Created attachment 102512 [details] boot log System Environment: -------------------------- Platform: Broadwell Kernel: drm-intel-nightly/ed4d04defe2c6962efe8f4ba3587a8e69e06d2dd Bug detailed description: ------------------------- Clean boot system, it fails 3 in 5 cycles. It happens on Broadwell with -nightly and -fixes kernel. Run 5 cycles on -queued kernel, it works well. Reproduce steps: ------------------------- 1. clean boot system
Regression in the -fixes tree? Please bisect.
It also happens on BYT.
This issue exist on HSW, too.
Also what exactly is the failure mode? The boot log freezes at the second console takeover, so check you have: commit 1bb9e632a0aeee1121e652ee4dc80e5e6f14bcd2 Author: Daniel Vetter <daniel.vetter@ffwll.ch> Date: Tue Jul 8 10:02:43 2014 +0200 drm/i915: Only unbind vgacon, not other console drivers
(In reply to comment #4) > Also what exactly is the failure mode? The boot log freezes at the second > console takeover, so check you have: > > commit 1bb9e632a0aeee1121e652ee4dc80e5e6f14bcd2 > Author: Daniel Vetter <daniel.vetter@ffwll.ch> > Date: Tue Jul 8 10:02:43 2014 +0200 > > drm/i915: Only unbind vgacon, not other console drivers We have this commit.
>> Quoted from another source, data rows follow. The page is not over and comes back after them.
/-! ## `setLen` -/

@[simp] theorem State.setLen_cfg (b : Byte) : (s.setLen b).cfg = s.cfg := rfl
@[simp] theorem State.setLen_crc (b : Byte) : (s.setLen b).crc = s.crc := rfl
@[simp] theorem State.setLen_crcSet (b : Byte) : (s.setLen b).crcSet = s.crcSet := rfl
@[simp] theorem State.setLen_opc (b : Byte) : (s.setLen b).opc = s.opc := rfl
@[simp] theorem State.setLen_len (b : Byte) : (s.setLen b).len = b := rfl
@[simp] theorem State.setLen_pay (b : Byte) : (s.setLen b).pay = s.pay := rfl
@[simp] theorem State.setLen_rcrc (b : Byte) : (s.setLen b).rcrc = s.rcrc := rfl
@[simp] theorem State.setLen_wire (b : Byte) : (s.setLen b).wire = s.wire := rfl
@[simp] theorem State.setLen_wlen (b : Byte) : (s.setLen b).wlen = s.wlen := rfl
@[simp] theorem State.setLen_tmr (b : Byte) : (s.setLen b).tmr = s.tmr := rfl
@[simp] theorem State.setLen_idx (b : Byte) : (s.setLen b).idx = s.idx := rfl
@[simp] theorem State.setLen_sub (b : Byte) : (s.setLen b).sub = s.sub := rfl
@[simp] theorem State.setLen_wid (b : Byte) : (s.setLen b).wid = s.wid := rfl
@[simp] theorem State.setLen_sgn (b : Byte) : (s.setLen b).sgn = s.sgn := rfl
@[simp] theorem State.setLen_val (b : Byte) : (s.setLen b).val = s.val := rfl
@[simp] theorem State.setLen_abt (b : Byte) : (s.setLen b).abt = s.abt := rfl
@[simp] theorem State.setLen_reqop (b : Byte) : (s.setLen b).reqop = s.reqop := rfl
@[simp] theorem State.setLen_odk (b : Byte) : (s.setLen b).odk = s.odk := rfl
@[simp] theorem State.setLen_res (b : Byte) : (s.setLen b).res = s.res := rfl
@[simp] theorem State.setLen_fph (b : Byte) : (s.setLen b).fph = s.fph := rfl
@[simp] theorem State.setLen_dph (b : Byte) : (s.setLen b).dph = s.dph := rfl
@[simp] theorem State.setLen_n (b : Byte) : (s.setLen b).n = s.n := rfl
@[simp] theorem State.setLen_busy (b : Byte) : (s.setLen b).busy = s.busy := rfl
@[simp] theorem State.setLen_escf (b : Byte) : (s.setLen b).escf = s.escf := rfl
@[simp] theorem State.setLen_rxany (b : Byte) : (s.setLen b).rxany = s.rxany := rfl
@[simp] theorem State.setLen_rxq (b : Byte) : (s.setLen b).rxq = s.rxq := rfl
@[simp] theorem State.setLen_txs (b : Byte) : (s.setLen b).txs = s.txs := rfl
@[simp] theorem State.setLen_cmds (b : Byte) : (s.setLen b).cmds = s.cmds := rfl
@[simp] theorem State.setLen_turns (b : Byte) : (s.setLen b).turns = s.turns := rfl
@[simp] theorem State.setLen_records (b : Byte) : (s.setLen b).records = s.records := rfl
@[simp] theorem State.setLen_writes (b : Byte) : (s.setLen b).writes = s.writes := rfl
@[simp] theorem State.setLen_draws (b : Byte) : (s.setLen b).draws = s.draws := rfl

/-! ## `setPay` -/

@[simp] theorem State.setPay_cfg (k : Nat) (b : Byte) : (s.setPay k b).cfg = s.cfg := rfl
@[simp] theorem State.setPay_crc (k : Nat) (b : Byte) : (s.setPay k b).crc = s.crc := rfl
@[simp] theorem State.setPay_crcSet (k : Nat) (b : Byte) : (s.setPay k b).crcSet = s.crcSet := rfl
@[simp] theorem State.setPay_opc (k : Nat) (b : Byte) : (s.setPay k b).opc = s.opc := rfl
@[simp] theorem State.setPay_len (k : Nat) (b : Byte) : (s.setPay k b).len = s.len := rfl
@[simp] theorem State.setPay_pay (k : Nat) (b : Byte) : (s.setPay k b).pay = Memory.write s.pay k b := rfl
@[simp] theorem State.setPay_rcrc (k : Nat) (b : Byte) : (s.setPay k b).rcrc = s.rcrc := rfl
@[simp] theorem State.setPay_wire (k : Nat) (b : Byte) : (s.setPay k b).wire = s.wire := rfl
@[simp] theorem State.setPay_wlen (k : Nat) (b : Byte) : (s.setPay k b).wlen = s.wlen := rfl
@[simp] theorem State.setPay_tmr (k : Nat) (b : Byte) : (s.setPay k b).tmr = s.tmr := rfl
@[simp] theorem State.setPay_idx (k : Nat) (b : Byte) : (s.setPay k b).idx = s.idx := rfl
@[simp] theorem State.setPay_sub (k : Nat) (b : Byte) : (s.setPay k b).sub = s.sub := rfl
@[simp] theorem State.setPay_wid (k : Nat) (b : Byte) : (s.setPay k b).wid = s.wid := rfl
@[simp] theorem State.setPay_sgn (k : Nat) (b : Byte) : (s.setPay k b).sgn = s.sgn := rfl
@[simp] theorem State.setPay_val (k : Nat) (b : Byte) : (s.setPay k b).val = s.val := rfl
@[simp] theorem State.setPay_abt (k : Nat) (b : Byte) : (s.setPay k b).abt = s.abt := rfl
@[simp] theorem State.setPay_reqop (k : Nat) (b : Byte) : (s.setPay k b).reqop = s.reqop := rfl
@[simp] theorem State.setPay_odk (k : Nat) (b : Byte) : (s.setPay k b).odk = s.odk := rfl
@[simp] theorem State.setPay_res (k : Nat) (b : Byte) : (s.setPay k b).res = s.res := rfl
@[simp] theorem State.setPay_fph (k : Nat) (b : Byte) : (s.setPay k b).fph = s.fph := rfl
@[simp] theorem State.setPay_dph (k : Nat) (b : Byte) : (s.setPay k b).dph = s.dph := rfl
@[simp] theorem State.setPay_n (k : Nat) (b : Byte) : (s.setPay k b).n = s.n := rfl
@[simp] theorem State.setPay_busy (k : Nat) (b : Byte) : (s.setPay k b).busy = s.busy := rfl
@[simp] theorem State.setPay_escf (k : Nat) (b : Byte) : (s.setPay k b).escf = s.escf := rfl
@[simp] theorem State.setPay_rxany (k : Nat) (b : Byte) : (s.setPay k b).rxany = s.rxany := rfl
@[simp] theorem State.setPay_rxq (k : Nat) (b : Byte) : (s.setPay k b).rxq = s.rxq := rfl
@[simp] theorem State.setPay_txs (k : Nat) (b : Byte) : (s.setPay k b).txs = s.txs := rfl
@[simp] theorem State.setPay_cmds (k : Nat) (b : Byte) : (s.setPay k b).cmds = s.cmds := rfl
@[simp] theorem State.setPay_turns (k : Nat) (b : Byte) : (s.setPay k b).turns = s.turns := rfl
@[simp] theorem State.setPay_records (k : Nat) (b : Byte) : (s.setPay k b).records = s.records := rfl
@[simp] theorem State.setPay_writes (k : Nat) (b : Byte) : (s.setPay k b).writes = s.writes := rfl
@[simp] theorem State.setPay_draws (k : Nat) (b : Byte) : (s.setPay k b).draws = s.draws := rfl

/-! ## `setRcrc` -/

@[simp] theorem State.setRcrc_cfg (v : Half) : (s.setRcrc v).cfg = s.cfg := rfl
@[simp] theorem State.setRcrc_crc (v : Half) : (s.setRcrc v).crc = s.crc := rfl
@[simp] theorem State.setRcrc_crcSet (v : Half) : (s.setRcrc v).crcSet = s.crcSet := rfl
@[simp] theorem State.setRcrc_opc (v : Half) : (s.setRcrc v).opc = s.opc := rfl
@[simp] theorem State.setRcrc_len (v : Half) : (s.setRcrc v).len = s.len := rfl
@[simp] theorem State.setRcrc_pay (v : Half) : (s.setRcrc v).pay = s.pay := rfl
@[simp] theorem State.setRcrc_rcrc (v : Half) : (s.setRcrc v).rcrc = v := rfl
@[simp] theorem State.setRcrc_wire (v : Half) : (s.setRcrc v).wire = s.wire := rfl
@[simp] theorem State.setRcrc_wlen (v : Half) : (s.setRcrc v).wlen = s.wlen := rfl
@[simp] theorem State.setRcrc_tmr (v : Half) : (s.setRcrc v).tmr = s.tmr := rfl
@[simp] theorem State.setRcrc_idx (v : Half) : (s.setRcrc v).idx = s.idx := rfl
@[simp] theorem State.setRcrc_sub (v : Half) : (s.setRcrc v).sub = s.sub := rfl
@[simp] theorem State.setRcrc_wid (v : Half) : (s.setRcrc v).wid = s.wid := rfl
@[simp] theorem State.setRcrc_sgn (v : Half) : (s.setRcrc v).sgn = s.sgn := rfl
@[simp] theorem State.setRcrc_val (v : Half) : (s.setRcrc v).val = s.val := rfl
@[simp] theorem State.setRcrc_abt (v : Half) : (s.setRcrc v).abt = s.abt := rfl
@[simp] theorem State.setRcrc_reqop (v : Half) : (s.setRcrc v).reqop = s.reqop := rfl
@[simp] theorem State.setRcrc_odk (v : Half) : (s.setRcrc v).odk = s.odk := rfl
@[simp] theorem State.setRcrc_res (v : Half) : (s.setRcrc v).res = s.res := rfl
@[simp] theorem State.setRcrc_fph (v : Half) : (s.setRcrc v).fph = s.fph := rfl
@[simp] theorem State.setRcrc_dph (v : Half) : (s.setRcrc v).dph = s.dph := rfl
@[simp] theorem State.setRcrc_n (v : Half) : (s.setRcrc v).n = s.n := rfl
@[simp] theorem State.setRcrc_busy (v : Half) : (s.setRcrc v).busy = s.busy := rfl
@[simp] theorem State.setRcrc_escf (v : Half) : (s.setRcrc v).escf = s.escf := rfl
@[simp] theorem State.setRcrc_rxany (v : Half) : (s.setRcrc v).rxany = s.rxany := rfl
@[simp] theorem State.setRcrc_rxq (v : Half) : (s.setRcrc v).rxq = s.rxq := rfl
@[simp] theorem State.setRcrc_txs (v : Half) : (s.setRcrc v).txs = s.txs := rfl
@[simp] theorem State.setRcrc_cmds (v : Half) : (s.setRcrc v).cmds = s.cmds := rfl
@[simp] theorem State.setRcrc_turns (v : Half) : (s.setRcrc v).turns = s.turns := rfl
@[simp] theorem State.setRcrc_records (v : Half) : (s.setRcrc v).records = s.records := rfl
@[simp] theorem State.setRcrc_writes (v : Half) : (s.setRcrc v).writes = s.writes := rfl
@[simp] theorem State.setRcrc_draws (v : Half) : (s.setRcrc v).draws = s.draws := rfl

/-! ## `countByte` -/

@[simp] theorem State.countByte_cfg : s.countByte.cfg = s.cfg := rfl
@[simp] theorem State.countByte_crc : s.countByte.crc = s.crc := rfl
@[simp] theorem State.countByte_crcSet : s.countByte.crcSet = s.crcSet := rfl
@[simp] theorem State.countByte_opc : s.countByte.opc = s.opc := rfl
@[simp] theorem State.countByte_len : s.countByte.len = s.len := rfl
@[simp] theorem State.countByte_pay : s.countByte.pay = s.pay := rfl
@[simp] theorem State.countByte_rcrc : s.countByte.rcrc = s.rcrc := rfl
@[simp] theorem State.countByte_wire : s.countByte.wire = s.wire := rfl
@[simp] theorem State.countByte_wlen : s.countByte.wlen = s.wlen := rfl
@[simp] theorem State.countByte_tmr : s.countByte.tmr = s.tmr := rfl
@[simp] theorem State.countByte_idx : s.countByte.idx = s.idx := rfl
@[simp] theorem State.countByte_sub : s.countByte.sub = s.sub := rfl
@[simp] theorem State.countByte_wid : s.countByte.wid = s.wid := rfl
@[simp] theorem State.countByte_sgn : s.countByte.sgn = s.sgn := rfl
@[simp] theorem State.countByte_val : s.countByte.val = s.val := rfl
@[simp] theorem State.countByte_abt : s.countByte.abt = s.abt := rfl
@[simp] theorem State.countByte_reqop : s.countByte.reqop = s.reqop := rfl
@[simp] theorem State.countByte_odk : s.countByte.odk = s.odk := rfl
@[simp] theorem State.countByte_res : s.countByte.res = s.res := rfl
@[simp] theorem State.countByte_fph : s.countByte.fph = s.fph := rfl
@[simp] theorem State.countByte_dph : s.countByte.dph = s.dph := rfl
@[simp] theorem State.countByte_n : s.countByte.n = s.n + 1 := rfl
@[simp] theorem State.countByte_busy : s.countByte.busy = s.busy := rfl
@[simp] theorem State.countByte_escf : s.countByte.escf = s.escf := rfl
@[simp] theorem State.countByte_rxany : s.countByte.rxany = s.rxany := rfl
@[simp] theorem State.countByte_rxq : s.countByte.rxq = s.rxq := rfl
@[simp] theorem State.countByte_txs : s.countByte.txs = s.txs := rfl
@[simp] theorem State.countByte_cmds : s.countByte.cmds = s.cmds := rfl
@[simp] theorem State.countByte_turns : s.countByte.turns = s.turns := rfl
@[simp] theorem State.countByte_records : s.countByte.records = s.records := rfl
@[simp] theorem State.countByte_writes : s.countByte.writes = s.writes := rfl
@[simp] theorem State.countByte_draws : s.countByte.draws = s.draws := rfl

/-! ## `loadTimer` -/

@[simp] theorem State.loadTimer_cfg (v : Word) : (s.loadTimer v).cfg = s.cfg := rfl
@[simp] theorem State.loadTimer_crc (v : Word) : (s.loadTimer v).crc = s.crc := rfl
@[simp] theorem State.loadTimer_crcSet (v : Word) : (s.loadTimer v).crcSet = s.crcSet := rfl
@[simp] theorem State.loadTimer_opc (v : Word) : (s.loadTimer v).opc = s.opc := rfl
@[simp] theorem State.loadTimer_len (v : Word) : (s.loadTimer v).len = s.len := rfl
@[simp] theorem State.loadTimer_pay (v : Word) : (s.loadTimer v).pay = s.pay := rfl
@[simp] theorem State.loadTimer_rcrc (v : Word) : (s.loadTimer v).rcrc = s.rcrc := rfl
@[simp] theorem State.loadTimer_wire (v : Word) : (s.loadTimer v).wire = s.wire := rfl
@[simp] theorem State.loadTimer_wlen (v : Word) : (s.loadTimer v).wlen = s.wlen := rfl
@[simp] theorem State.loadTimer_tmr (v : Word) : (s.loadTimer v).tmr = v := rfl
@[simp] theorem State.loadTimer_idx (v : Word) : (s.loadTimer v).idx = s.idx := rfl
@[simp] theorem State.loadTimer_sub (v : Word) : (s.loadTimer v).sub = s.sub := rfl
@[simp] theorem State.loadTimer_wid (v : Word) : (s.loadTimer v).wid = s.wid := rfl
@[simp] theorem State.loadTimer_sgn (v : Word) : (s.loadTimer v).sgn = s.sgn := rfl
@[simp] theorem State.loadTimer_val (v : Word) : (s.loadTimer v).val = s.val := rfl
@[simp] theorem State.loadTimer_abt (v : Word) : (s.loadTimer v).abt = s.abt := rfl
@[simp] theorem State.loadTimer_reqop (v : Word) : (s.loadTimer v).reqop = s.reqop := rfl
@[simp] theorem State.loadTimer_odk (v : Word) : (s.loadTimer v).odk = s.odk := rfl
@[simp] theorem State.loadTimer_res (v : Word) : (s.loadTimer v).res = s.res := rfl
@[simp] theorem State.loadTimer_fph (v : Word) : (s.loadTimer v).fph = s.fph := rfl
@[simp] theorem State.loadTimer_dph (v : Word) : (s.loadTimer v).dph = s.dph := rfl
@[simp] theorem State.loadTimer_n (v : Word) : (s.loadTimer v).n = s.n := rfl
@[simp] theorem State.loadTimer_busy (v : Word) : (s.loadTimer v).busy = s.busy := rfl
@[simp] theorem State.loadTimer_escf (v : Word) : (s.loadTimer v).escf = s.escf := rfl
@[simp] theorem State.loadTimer_rxany (v : Word) : (s.loadTimer v).rxany = s.rxany := rfl
@[simp] theorem State.loadTimer_rxq (v : Word) : (s.loadTimer v).rxq = s.rxq := rfl
@[simp] theorem State.loadTimer_txs (v : Word) : (s.loadTimer v).txs = s.txs := rfl
@[simp] theorem State.loadTimer_cmds (v : Word) : (s.loadTimer v).cmds = s.cmds := rfl
@[simp] theorem State.loadTimer_turns (v : Word) : (s.loadTimer v).turns = s.turns := rfl
@[simp] theorem State.loadTimer_records (v : Word) : (s.loadTimer v).records = s.records := rfl
@[simp] theorem State.loadTimer_writes (v : Word) : (s.loadTimer v).writes = s.writes := rfl
@[simp] theorem State.loadTimer_draws (v : Word) : (s.loadTimer v).draws = s.draws := rfl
==Bisect results== ---------------------------- Bisect shows: 01527b3127997ef6370d5ad4fa25d96847fbf12a is the first bad commit 01527b3127997ef6370d5ad4fa25d96847fbf12a is the first bad commit commit 01527b3127997ef6370d5ad4fa25d96847fbf12a Author: Clint Taylor <clinton.a.taylor@intel.com> Date: Mon Jul 7 13:01:46 2014 -0700 drm/i915/vlv: T12 eDP panel timing enforcement during reboot The panel power sequencer on vlv doesn't appear to accept changes to its T12 power down duration during warm reboots. This change forces a delay for warm reboots to the T12 panel timing as defined in the VBT table for the connected panel. Ver2: removed redundant pr_crit(), commented magic value for pp_div_reg Ver3: moved SYS_RESTART check earlier, new name for pp_div. Ver4: Minor issue changes Ver5: Move registration of reboot notifier to edp_connector_init, Added warning comment to handler about lack of PM notification.
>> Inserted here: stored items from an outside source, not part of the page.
/-- A whole valid frame given to the decoder in D_START (R190 to R195): the decoder is in D_DONE, whatever follows. -/
theorem State.decFeed_frame (s : State) (op : Byte) (pay : List Byte) (w : List Byte)
    (hd : s.dph = .start) (hesc : s.cfg.esc ∈ s.cfg.reserved) (h : pay.length ≤ 255) :
    s.decFeed (encodeFrame s.cfg op pay ++ w) = (s.decoded op pay).decFeed w := by
  have hc := State.decFeed_content s op pay (crcOf s.cfg (frameBody op pay)) (endPart s.cfg ++ w) hd hesc h
  have he : encodeFrame s.cfg op pay ++ w = s.cfg.start ::
      (stuff s.cfg (frameContent s.cfg op pay (crcOf s.cfg (frameBody op pay))) ++ (endPart s.cfg ++ w)) := by
    simp [encodeFrame, wireFrame]
  rw [he, hc]
  have hp : phaseAfterCrc s.cfg op (BitVec.ofNat 8 pay.length) pay (crcOf s.cfg (frameBody op pay)) =
      if s.cfg.endPresent then .endMark else .done := by
    simp [phaseAfterCrc, frameBody]
  rw [hp]
  unfold endPart
  cases hend : s.cfg.endPresent
  · simp only [Bool.false_eq_true, if_false, List.nil_append]
    rw [State.feedOn_eq _ _ (by simp [State.afterContent])]
    rfl
  · simp only [if_true, List.cons_append, List.nil_append]
    rw [State.feedOn_eq _ _ (by simp [State.afterContent]), State.decFeed_cons]
    have hs : (s.afterContent op (BitVec.ofNat 8 pay.length) pay (crcOf s.cfg (frameBody op pay)) .endMark).decStep
        s.cfg.endByte = s.decoded op pay := by
      simp only [State.decStep, State.afterContent, if_true]
      rfl
    rw [hs, State.feedOn_eq _ _ (by simp [State.decoded])]

/-! ## Feeding whole frames: the framer -/

/-- RXBYTEs over the bytes `p` at the head of RXQ, `r` behind them, for as long as F_WAIT lasts (43_framer.md R229). -/
def State.drainFrom (s : State) : List Byte → List Byte → State
  | [], _ => s
  | b :: p, r => if s.fph = .wait then (s.takeByte b (p ++ r)).drainFrom p r else s

theorem State.drainFrom_of_not_wait (s : State) (q r : List Byte) (h : s.fph ≠ .wait) : s.drainFrom q r = s := by
  cases q with
  | nil => rfl
  | cons b q => simp [State.drainFrom, h]

theorem State.drainFrom_cons (s : State) (b : Byte) (q r : List Byte) (h : s.fph = .wait) :
    s.drainFrom (b :: q) r = (s.takeByte b (q ++ r)).drainFrom q r := by
  simp [State.drainFrom, h]

/-- In a phase that awaits more bytes, nothing follows a byte. -/
theorem State.afterByte_of_going (s : State) (h : s.dph = .start ∨ s.dph = .body ∨ s.dph = .endMark) :
    s.afterByte = s := by
  rcases h with h | h | h <;> simp [State.afterByte, h]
Add details of this commit. commit 01527b3127997ef6370d5ad4fa25d96847fbf12a Author: Clint Taylor <clinton.a.taylor@intel.com> AuthorDate: Mon Jul 7 13:01:46 2014 -0700 Commit: Daniel Vetter <daniel.vetter@ffwll.ch> CommitDate: Wed Jul 9 09:52:14 2014 +0200
This patch is VLV specific - why would it be causing boot failures on other platforms?
Comment on attachment 102512 [details] boot log Yeah I'm not seeing how this patch would affect non-BDW either. All the structures it checks in the pre VLV check look like they ought to be allocated and present. And the log doesn't have a crash in it... So either this is timing related or this is the wrong bisect result.
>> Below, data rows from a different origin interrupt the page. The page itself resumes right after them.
/-- XferReturnsAnyFrame. -/
theorem witness_xfer_response :
    waiting.cfg.WellFormed ∧ waiting.Awaiting ∧ waiting.odk = .none ∧
      wireOf waiting.cfg (.frame .fromDrive 0x01 [] 0x3331) = some (encodeFrame waiting.cfg 0x01 []) := by
  refine ⟨by decide +kernel, ⟨by decide +kernel, by decide +kernel, by decide +kernel⟩, by decide +kernel,
    by decide +kernel⟩

/-- ReadResponseCompletes, ShortResponsesComplete: OD.READ of each width. -/
theorem witness_read_response :
    (reading .w1 true).cfg.WellFormed ∧ (reading .w1 true).Awaiting ∧ (reading .w1 true).odk = .rd ∧
      (reading .w1 true).reqop = (reading .w1 true).cfg.opRead ∧ (reading .w1 true).wid = .w1 ∧
      (reading .w2 true).wid = .w2 ∧ (reading .w4 true).wid = .w4 ∧ (0x06090011 : Word) ≠ 0 := by
  refine ⟨by decide +kernel, ⟨by decide +kernel, by decide +kernel, by decide +kernel⟩, rfl, by decide +kernel, rfl, rfl,
    rfl, by decide⟩

/-- ShortResponsesComplete, WriteVerdictOrder: OD.WRITE. -/
theorem witness_write_response :
    writing.cfg.WellFormed ∧ writing.Awaiting ∧ writing.odk = .wr ∧ writing.reqop = writing.cfg.opWrite ∧
      wireOf writing.cfg (.wrRsp 0 0x0246) = some (encodeFrame writing.cfg 0x02 [0, 0, 0, 0]) := by
  refine ⟨by decide +kernel, ⟨by decide +kernel, by decide +kernel, by decide +kernel⟩, rfl, by decide +kernel,
    by decide +kernel⟩

/-- ReadVerdictOrder: a valid frame for each branch: another opcode, three payload bytes, a non-zero code, no value
byte, the value. -/
theorem witness_read_verdicts :
    wireOf (reading .w2 false).cfg (.wrRsp 0 0x0246) = some (encodeFrame (reading .w2 false).cfg 0x02 [0, 0, 0, 0]) ∧
    wireOf (reading .w2 false).cfg (.frame .fromDrive 0x01 [0, 0, 0] 0x318D) =
      some (encodeFrame (reading .w2 false).cfg 0x01 [0, 0, 0]) ∧
    wireOf (reading .w2 false).cfg (.rdRsp0 0x06090011 0x7BEB) =
      some (encodeFrame (reading .w2 false).cfg 0x01 [0x11, 0x00, 0x09, 0x06]) ∧
    wireOf (reading .w2 false).cfg (.rdRsp0 0 0xCCA6) = some (encodeFrame (reading .w2 false).cfg 0x01 [0, 0, 0, 0]) ∧
    wireOf (reading .w2 false).cfg (.rdRsp2 0 0xFC18 0x42BF) =
      some (encodeFrame (reading .w2 false).cfg 0x01 [0, 0, 0, 0, 0x18, 0xFC]) := by decide +kernel

/-- UnsolicitedFrameIsQueued, FrameIsItsBytes: a frame, a state that awaits none and one that does. -/
theorem witness_unsolicited :
    wireOf idle.cfg (.frame .fromDrive 0x01 [] 0x3331) = some [0x7E, 0x01, 0x00, 0x31, 0x33] ∧ idle.fph ≠ .wait ∧
      waiting.fph = .wait ∧ waiting.cfg = idle.cfg ∧ idle.cfg.WellFormed := by decide +kernel

/-- StaleResponseIsTakenFirst: program P4, step 5. -/
theorem witness_stale :
    let s : State := { reading .w2 false with rxq := [0x7E, 0x01, 0x06, 0, 0, 0, 0, 0x11, 0x11, 0xA4, 0xD4] }
    s.cfg.WellFormed ∧ s.fph = .wait ∧ s.dph = .start ∧ s.odk = .rd ∧ s.reqop = s.cfg.opRead ∧
      s.rxq = encodeFrame s.cfg s.cfg.opRead (le 4 0 ++ le s.wid.bytes 0x1111) ∧
      wireOf s.cfg (.rdRsp2 0 0x2222 0x8252) = some [0x7E, 0x01, 0x06, 0, 0, 0, 0, 0x22, 0x22, 0x52, 0x82] := by
  decide +kernel
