-- ==== Sys2Proof/Word.lean ====
section
/-! DEFINITION. The word types of the D940 and their plainest arithmetic: bytes, 32-bit and 64-bit register words,
64-bit lane masks, the 62-bit literal of an L word. -/

namespace Sys2Proof

/-- A byte of memory. -/
abbrev Byte := BitVec 8

/-- A 32-bit register word (R12, R16). -/
abbrev W32 := BitVec 32

/-- A 64-bit register pair, address or instruction word (R14, R113). -/
abbrev W64 := BitVec 64

/-- One bit per lane; bits at and above the group width are zero (R18, R21). -/
abbrev LaneMask := BitVec 64

/-- Bits [61:0] of an L word (R118). -/
abbrev Lit := BitVec 62

/-- The 64-bit word whose high half is `hi` and whose low half is `lo` (R14: the low 32 bits lie in the even register). -/
def pair (hi lo : W32) : W64 := hi ++ lo

/-- The low half of a 64-bit word. -/
def lo32 (x : W64) : W32 := x.setWidth 32

/-- The high half of a 64-bit word. -/
def hi32 (x : W64) : W32 := (x >>> 32).setWidth 32

end Sys2Proof
end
(In reply to comment #9) > Comment on attachment 102512 [details] > boot log > > Yeah I'm not seeing how this patch would affect non-BDW either. All the > structures it checks in the pre VLV check look like they ought to be > allocated and present. And the log doesn't have a crash in it... > > So either this is timing related or this is the wrong bisect result. As this bug title said this issue can't be reproduced 100%. Each time I run 5 times. If machine boot successfully with no crash in this round, I considered the commit I tested was good. Eventually bisect shown this commit was the first bad commit.And i tested its parent commit 5 five times , I didn't get crash. Since you both thought this bisect was wrong. I will try more times for a more credible bisect result.I will reply after my second bisect.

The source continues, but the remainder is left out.